The task calls for each line of the records below in which the word "hPmu" appears.
================================
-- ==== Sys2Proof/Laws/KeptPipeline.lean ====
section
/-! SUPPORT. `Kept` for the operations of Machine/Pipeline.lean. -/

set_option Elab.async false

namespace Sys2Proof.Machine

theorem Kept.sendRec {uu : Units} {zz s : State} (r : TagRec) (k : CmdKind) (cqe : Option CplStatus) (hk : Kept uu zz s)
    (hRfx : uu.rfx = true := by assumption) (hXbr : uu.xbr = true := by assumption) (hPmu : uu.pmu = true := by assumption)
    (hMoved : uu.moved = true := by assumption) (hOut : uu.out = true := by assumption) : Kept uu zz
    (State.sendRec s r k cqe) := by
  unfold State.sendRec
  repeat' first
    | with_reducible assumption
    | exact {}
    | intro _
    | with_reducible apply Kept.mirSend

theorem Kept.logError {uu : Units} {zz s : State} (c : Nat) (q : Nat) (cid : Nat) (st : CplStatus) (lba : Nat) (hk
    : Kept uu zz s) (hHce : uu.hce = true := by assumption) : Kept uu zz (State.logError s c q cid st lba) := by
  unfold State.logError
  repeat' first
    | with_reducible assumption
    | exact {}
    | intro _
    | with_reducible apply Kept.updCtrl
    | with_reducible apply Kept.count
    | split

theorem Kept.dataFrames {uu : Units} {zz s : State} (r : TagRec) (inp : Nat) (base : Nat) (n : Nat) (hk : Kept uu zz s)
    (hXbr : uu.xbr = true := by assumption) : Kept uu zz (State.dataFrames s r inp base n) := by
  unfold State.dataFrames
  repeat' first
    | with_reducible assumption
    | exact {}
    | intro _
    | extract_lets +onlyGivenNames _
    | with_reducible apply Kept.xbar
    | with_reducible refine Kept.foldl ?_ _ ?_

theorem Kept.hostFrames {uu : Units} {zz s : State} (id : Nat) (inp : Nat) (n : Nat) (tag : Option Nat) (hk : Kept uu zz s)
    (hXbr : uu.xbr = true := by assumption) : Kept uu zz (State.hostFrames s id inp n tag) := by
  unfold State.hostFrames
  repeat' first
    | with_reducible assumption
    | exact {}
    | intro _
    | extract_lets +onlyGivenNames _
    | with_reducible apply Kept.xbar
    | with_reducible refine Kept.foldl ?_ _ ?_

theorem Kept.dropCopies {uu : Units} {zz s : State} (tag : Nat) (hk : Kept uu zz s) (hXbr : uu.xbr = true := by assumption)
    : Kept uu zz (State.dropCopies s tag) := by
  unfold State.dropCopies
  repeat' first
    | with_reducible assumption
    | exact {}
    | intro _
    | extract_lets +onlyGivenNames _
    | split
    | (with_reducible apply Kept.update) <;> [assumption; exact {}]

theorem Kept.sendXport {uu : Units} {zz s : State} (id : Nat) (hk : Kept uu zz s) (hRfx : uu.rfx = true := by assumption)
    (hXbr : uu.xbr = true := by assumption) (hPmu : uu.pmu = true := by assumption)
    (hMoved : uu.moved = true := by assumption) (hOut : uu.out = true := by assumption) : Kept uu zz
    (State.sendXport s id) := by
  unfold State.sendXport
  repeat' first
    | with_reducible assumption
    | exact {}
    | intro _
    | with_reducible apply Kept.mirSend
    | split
================================
(Output below):
    (hRfx : uu.rfx = true := by assumption) (hXbr : uu.xbr = true := by assumption) (hPmu : uu.pmu = true := by assumption)
    (hXbr : uu.xbr = true := by assumption) (hPmu : uu.pmu = true := by assumption)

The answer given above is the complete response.